[Collected data entries]
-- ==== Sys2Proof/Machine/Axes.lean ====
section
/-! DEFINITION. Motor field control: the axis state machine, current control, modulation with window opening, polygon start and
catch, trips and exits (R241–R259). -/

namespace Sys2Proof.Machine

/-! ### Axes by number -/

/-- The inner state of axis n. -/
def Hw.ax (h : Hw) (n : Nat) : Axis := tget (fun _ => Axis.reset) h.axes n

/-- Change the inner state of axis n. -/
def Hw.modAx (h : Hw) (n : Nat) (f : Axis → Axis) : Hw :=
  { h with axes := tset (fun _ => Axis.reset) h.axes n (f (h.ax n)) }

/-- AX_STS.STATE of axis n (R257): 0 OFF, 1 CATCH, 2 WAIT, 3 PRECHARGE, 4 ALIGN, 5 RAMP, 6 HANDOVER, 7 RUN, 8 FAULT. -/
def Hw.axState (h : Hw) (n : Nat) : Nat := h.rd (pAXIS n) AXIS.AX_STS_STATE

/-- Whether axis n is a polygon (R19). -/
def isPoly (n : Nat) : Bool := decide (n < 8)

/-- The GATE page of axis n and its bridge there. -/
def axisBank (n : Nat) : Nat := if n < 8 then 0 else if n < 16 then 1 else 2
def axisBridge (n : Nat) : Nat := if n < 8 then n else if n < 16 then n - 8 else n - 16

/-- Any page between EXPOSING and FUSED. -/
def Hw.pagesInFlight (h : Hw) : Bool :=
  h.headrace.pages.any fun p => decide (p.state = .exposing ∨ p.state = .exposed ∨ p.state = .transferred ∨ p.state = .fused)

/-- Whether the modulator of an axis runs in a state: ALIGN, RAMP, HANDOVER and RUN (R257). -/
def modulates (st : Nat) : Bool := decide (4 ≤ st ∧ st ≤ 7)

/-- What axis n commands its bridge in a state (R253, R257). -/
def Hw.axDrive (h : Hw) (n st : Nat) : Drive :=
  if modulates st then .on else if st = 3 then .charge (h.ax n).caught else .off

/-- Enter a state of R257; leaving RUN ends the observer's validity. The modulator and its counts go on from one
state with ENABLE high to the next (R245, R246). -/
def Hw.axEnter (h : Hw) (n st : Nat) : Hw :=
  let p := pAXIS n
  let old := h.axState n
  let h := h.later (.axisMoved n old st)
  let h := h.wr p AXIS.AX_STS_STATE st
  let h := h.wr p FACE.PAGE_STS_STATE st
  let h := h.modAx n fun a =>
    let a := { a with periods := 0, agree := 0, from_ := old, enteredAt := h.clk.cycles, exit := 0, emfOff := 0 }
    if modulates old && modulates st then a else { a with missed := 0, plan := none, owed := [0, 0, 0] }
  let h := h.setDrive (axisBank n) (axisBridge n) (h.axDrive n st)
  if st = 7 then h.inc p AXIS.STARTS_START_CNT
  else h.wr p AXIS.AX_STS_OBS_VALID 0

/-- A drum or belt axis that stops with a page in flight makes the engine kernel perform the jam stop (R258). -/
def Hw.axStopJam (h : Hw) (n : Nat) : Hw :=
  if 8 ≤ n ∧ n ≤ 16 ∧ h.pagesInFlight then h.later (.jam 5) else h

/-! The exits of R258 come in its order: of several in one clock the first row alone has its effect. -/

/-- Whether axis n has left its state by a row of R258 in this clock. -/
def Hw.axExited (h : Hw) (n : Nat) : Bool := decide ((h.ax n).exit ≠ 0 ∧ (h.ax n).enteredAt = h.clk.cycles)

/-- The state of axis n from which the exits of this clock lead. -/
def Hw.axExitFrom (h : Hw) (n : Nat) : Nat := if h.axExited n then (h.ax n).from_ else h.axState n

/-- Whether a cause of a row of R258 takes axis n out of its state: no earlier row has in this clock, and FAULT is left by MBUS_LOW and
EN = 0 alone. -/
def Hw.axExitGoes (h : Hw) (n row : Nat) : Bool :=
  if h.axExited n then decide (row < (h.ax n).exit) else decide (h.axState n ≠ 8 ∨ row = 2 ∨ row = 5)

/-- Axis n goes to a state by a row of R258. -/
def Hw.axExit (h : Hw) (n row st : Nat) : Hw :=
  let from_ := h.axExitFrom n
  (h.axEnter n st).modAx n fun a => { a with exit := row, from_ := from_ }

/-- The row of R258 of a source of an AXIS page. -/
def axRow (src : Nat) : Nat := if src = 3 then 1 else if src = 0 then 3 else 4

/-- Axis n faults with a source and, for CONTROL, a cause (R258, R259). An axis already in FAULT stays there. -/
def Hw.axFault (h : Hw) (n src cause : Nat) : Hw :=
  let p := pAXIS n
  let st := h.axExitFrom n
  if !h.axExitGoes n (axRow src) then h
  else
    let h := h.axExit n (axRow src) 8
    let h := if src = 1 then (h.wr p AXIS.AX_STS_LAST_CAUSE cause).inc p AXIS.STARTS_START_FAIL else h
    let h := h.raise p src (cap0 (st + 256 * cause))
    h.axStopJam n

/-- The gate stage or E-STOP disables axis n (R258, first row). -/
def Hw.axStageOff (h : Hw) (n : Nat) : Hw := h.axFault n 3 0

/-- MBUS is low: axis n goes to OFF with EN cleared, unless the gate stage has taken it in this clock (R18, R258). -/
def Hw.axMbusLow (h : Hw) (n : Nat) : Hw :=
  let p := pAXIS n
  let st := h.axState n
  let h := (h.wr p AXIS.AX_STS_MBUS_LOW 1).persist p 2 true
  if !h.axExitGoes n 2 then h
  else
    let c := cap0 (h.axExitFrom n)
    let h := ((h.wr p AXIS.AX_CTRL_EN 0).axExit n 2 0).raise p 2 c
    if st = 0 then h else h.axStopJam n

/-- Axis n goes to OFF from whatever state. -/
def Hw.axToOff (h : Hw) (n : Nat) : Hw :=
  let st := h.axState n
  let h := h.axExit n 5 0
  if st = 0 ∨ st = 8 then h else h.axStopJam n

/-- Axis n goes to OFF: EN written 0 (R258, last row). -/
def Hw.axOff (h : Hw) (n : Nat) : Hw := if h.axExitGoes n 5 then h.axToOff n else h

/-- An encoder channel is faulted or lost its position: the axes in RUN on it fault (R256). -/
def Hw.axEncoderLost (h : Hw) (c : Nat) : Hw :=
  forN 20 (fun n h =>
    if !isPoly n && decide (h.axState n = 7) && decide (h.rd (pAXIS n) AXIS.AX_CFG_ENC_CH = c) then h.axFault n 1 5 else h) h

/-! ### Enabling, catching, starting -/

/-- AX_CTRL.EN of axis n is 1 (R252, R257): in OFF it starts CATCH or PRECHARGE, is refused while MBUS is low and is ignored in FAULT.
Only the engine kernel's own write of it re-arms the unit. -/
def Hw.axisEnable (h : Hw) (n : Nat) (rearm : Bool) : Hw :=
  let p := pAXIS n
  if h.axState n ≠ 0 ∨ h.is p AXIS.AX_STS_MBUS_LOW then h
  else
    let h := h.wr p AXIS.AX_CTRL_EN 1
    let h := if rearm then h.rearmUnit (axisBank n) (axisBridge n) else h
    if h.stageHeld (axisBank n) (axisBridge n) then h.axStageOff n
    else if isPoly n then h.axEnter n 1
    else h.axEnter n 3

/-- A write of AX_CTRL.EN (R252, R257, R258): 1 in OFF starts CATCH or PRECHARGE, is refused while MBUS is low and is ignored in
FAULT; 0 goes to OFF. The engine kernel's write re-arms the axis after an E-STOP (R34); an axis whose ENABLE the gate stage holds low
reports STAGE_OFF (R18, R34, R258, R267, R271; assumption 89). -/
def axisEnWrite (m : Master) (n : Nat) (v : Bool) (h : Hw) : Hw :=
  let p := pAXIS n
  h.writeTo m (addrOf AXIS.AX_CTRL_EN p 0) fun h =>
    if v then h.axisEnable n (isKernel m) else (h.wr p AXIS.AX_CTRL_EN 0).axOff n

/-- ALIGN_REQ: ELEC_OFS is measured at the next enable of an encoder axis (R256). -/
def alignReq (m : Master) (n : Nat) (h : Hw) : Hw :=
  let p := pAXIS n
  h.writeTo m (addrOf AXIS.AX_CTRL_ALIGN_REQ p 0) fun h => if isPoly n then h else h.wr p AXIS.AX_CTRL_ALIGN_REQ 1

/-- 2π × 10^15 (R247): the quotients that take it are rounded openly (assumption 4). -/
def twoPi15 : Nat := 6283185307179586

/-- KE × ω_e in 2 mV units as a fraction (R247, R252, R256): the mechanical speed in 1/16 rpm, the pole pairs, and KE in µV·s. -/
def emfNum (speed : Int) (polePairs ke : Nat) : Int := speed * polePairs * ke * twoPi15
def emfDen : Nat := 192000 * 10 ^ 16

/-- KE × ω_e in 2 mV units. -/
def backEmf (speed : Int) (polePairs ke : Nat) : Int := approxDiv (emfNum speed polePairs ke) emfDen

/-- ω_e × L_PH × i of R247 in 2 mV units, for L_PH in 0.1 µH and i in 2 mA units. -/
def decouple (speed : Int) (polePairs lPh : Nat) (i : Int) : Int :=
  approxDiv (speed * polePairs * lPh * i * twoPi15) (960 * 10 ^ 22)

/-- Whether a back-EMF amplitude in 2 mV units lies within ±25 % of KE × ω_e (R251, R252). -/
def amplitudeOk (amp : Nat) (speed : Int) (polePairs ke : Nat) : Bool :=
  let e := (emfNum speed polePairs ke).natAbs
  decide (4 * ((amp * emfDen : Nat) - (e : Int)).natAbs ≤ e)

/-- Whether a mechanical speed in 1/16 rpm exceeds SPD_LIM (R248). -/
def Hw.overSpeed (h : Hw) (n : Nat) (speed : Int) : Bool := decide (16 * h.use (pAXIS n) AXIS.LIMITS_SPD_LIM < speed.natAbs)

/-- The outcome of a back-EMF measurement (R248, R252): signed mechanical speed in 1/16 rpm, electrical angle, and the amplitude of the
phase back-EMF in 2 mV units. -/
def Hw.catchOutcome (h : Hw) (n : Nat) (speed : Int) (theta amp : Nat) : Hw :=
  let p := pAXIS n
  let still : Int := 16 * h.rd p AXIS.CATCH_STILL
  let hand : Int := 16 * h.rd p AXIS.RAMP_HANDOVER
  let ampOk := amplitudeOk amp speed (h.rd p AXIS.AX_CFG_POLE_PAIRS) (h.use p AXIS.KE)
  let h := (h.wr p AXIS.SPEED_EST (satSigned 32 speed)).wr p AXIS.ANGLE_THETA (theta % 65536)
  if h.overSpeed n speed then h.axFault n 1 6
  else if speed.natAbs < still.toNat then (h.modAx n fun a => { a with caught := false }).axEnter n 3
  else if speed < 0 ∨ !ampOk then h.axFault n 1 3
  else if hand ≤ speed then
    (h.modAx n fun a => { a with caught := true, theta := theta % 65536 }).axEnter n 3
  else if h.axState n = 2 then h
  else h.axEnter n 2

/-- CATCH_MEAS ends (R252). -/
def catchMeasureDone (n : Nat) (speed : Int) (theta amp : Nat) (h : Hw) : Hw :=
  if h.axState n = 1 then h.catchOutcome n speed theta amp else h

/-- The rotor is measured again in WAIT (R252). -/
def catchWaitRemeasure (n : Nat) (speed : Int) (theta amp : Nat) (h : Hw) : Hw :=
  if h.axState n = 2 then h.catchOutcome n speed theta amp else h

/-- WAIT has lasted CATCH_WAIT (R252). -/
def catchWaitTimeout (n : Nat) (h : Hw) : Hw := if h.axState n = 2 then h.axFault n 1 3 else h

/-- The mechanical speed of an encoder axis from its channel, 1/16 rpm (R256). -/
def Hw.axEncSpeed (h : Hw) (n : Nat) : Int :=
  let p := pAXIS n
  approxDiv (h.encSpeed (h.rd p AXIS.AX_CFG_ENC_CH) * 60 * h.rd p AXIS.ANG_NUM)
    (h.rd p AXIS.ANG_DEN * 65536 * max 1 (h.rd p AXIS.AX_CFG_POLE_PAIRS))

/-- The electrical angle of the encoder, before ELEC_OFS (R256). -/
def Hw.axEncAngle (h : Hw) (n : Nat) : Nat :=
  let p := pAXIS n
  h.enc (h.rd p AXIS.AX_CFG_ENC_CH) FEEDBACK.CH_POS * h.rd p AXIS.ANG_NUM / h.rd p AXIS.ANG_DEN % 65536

* * *

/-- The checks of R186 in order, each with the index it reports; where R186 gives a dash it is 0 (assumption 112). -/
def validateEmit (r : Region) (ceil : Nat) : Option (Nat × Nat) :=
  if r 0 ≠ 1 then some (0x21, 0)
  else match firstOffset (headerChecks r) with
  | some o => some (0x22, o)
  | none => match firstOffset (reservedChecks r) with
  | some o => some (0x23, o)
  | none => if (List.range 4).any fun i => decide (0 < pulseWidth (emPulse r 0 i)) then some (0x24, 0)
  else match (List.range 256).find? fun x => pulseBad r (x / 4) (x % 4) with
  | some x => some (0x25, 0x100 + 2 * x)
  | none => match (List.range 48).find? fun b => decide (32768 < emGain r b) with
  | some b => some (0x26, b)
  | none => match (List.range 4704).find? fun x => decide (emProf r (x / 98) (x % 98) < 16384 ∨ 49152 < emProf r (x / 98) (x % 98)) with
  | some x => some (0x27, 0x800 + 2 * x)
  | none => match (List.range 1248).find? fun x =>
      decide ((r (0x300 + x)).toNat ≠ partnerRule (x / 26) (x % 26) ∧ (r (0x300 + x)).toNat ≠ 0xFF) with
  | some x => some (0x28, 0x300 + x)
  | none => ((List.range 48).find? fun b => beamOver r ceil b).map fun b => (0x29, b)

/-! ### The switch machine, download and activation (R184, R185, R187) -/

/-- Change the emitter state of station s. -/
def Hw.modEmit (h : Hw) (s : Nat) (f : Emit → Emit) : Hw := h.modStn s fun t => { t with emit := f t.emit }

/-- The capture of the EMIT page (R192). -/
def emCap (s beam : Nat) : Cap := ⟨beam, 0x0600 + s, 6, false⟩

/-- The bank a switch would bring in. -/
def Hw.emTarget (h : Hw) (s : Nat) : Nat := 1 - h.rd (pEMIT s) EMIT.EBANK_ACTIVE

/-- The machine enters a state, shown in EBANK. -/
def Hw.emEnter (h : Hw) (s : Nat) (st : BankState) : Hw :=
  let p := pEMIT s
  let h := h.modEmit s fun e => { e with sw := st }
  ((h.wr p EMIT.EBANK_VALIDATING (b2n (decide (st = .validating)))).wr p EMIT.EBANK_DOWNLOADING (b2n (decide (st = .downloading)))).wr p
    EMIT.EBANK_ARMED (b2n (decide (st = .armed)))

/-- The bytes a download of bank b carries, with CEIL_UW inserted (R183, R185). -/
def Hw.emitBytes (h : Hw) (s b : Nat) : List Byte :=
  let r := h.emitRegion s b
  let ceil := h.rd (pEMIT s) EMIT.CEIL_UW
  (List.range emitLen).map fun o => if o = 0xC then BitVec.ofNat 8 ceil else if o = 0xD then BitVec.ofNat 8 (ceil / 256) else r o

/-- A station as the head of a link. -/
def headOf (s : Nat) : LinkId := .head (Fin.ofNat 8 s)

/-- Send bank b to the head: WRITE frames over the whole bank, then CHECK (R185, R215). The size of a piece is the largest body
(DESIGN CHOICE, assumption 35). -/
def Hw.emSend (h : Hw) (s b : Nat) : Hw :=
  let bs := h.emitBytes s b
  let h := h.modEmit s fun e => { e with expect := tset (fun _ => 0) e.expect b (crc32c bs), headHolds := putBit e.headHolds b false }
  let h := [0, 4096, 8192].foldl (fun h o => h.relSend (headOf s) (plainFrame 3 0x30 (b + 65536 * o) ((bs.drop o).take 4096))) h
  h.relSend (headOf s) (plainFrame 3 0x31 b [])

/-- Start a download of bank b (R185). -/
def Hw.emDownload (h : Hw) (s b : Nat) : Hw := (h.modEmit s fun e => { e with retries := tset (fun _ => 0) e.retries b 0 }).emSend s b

--

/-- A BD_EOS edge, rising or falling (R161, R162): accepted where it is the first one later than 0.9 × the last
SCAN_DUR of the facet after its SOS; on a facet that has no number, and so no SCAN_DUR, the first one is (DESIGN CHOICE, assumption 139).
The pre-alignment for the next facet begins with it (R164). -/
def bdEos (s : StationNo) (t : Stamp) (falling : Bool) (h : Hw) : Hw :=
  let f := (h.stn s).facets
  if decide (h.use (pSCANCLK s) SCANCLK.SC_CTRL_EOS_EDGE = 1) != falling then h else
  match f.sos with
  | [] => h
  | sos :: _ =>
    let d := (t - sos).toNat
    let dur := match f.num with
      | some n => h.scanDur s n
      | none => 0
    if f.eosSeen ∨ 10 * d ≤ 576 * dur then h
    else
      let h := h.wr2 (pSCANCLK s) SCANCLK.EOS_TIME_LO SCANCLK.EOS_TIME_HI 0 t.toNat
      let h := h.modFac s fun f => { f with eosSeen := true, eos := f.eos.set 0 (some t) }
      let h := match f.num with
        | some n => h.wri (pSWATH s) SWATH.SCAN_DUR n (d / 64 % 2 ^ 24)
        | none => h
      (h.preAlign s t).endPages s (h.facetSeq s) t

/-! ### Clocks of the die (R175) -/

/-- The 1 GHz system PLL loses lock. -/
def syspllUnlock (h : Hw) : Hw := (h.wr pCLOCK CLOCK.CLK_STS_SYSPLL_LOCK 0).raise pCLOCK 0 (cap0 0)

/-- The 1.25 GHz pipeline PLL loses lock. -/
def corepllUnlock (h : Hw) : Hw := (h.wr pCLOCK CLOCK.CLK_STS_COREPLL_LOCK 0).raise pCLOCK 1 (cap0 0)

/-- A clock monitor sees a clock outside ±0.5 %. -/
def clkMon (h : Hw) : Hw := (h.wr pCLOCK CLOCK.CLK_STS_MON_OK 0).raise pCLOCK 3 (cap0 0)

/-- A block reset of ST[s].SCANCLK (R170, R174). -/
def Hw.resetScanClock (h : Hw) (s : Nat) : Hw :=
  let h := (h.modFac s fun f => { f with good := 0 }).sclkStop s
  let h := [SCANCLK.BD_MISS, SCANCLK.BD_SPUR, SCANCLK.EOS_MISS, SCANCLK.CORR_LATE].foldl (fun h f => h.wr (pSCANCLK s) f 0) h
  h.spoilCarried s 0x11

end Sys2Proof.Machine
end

■ **WHAT THE TASK REQUIRES**
From the records above, quote only the lines running from the line with "-- ==== Sys2Proof/Machine/Axes.lean" to the line with "by number -/", both lines included.

■ **RESPONSE**
-- ==== Sys2Proof/Machine/Axes.lean ====
section
/-! DEFINITION. Motor field control: the axis state machine, current control, modulation with window opening, polygon start and
catch, trips and exits (R241–R259). -/

namespace Sys2Proof.Machine

/-! ### Axes by number -/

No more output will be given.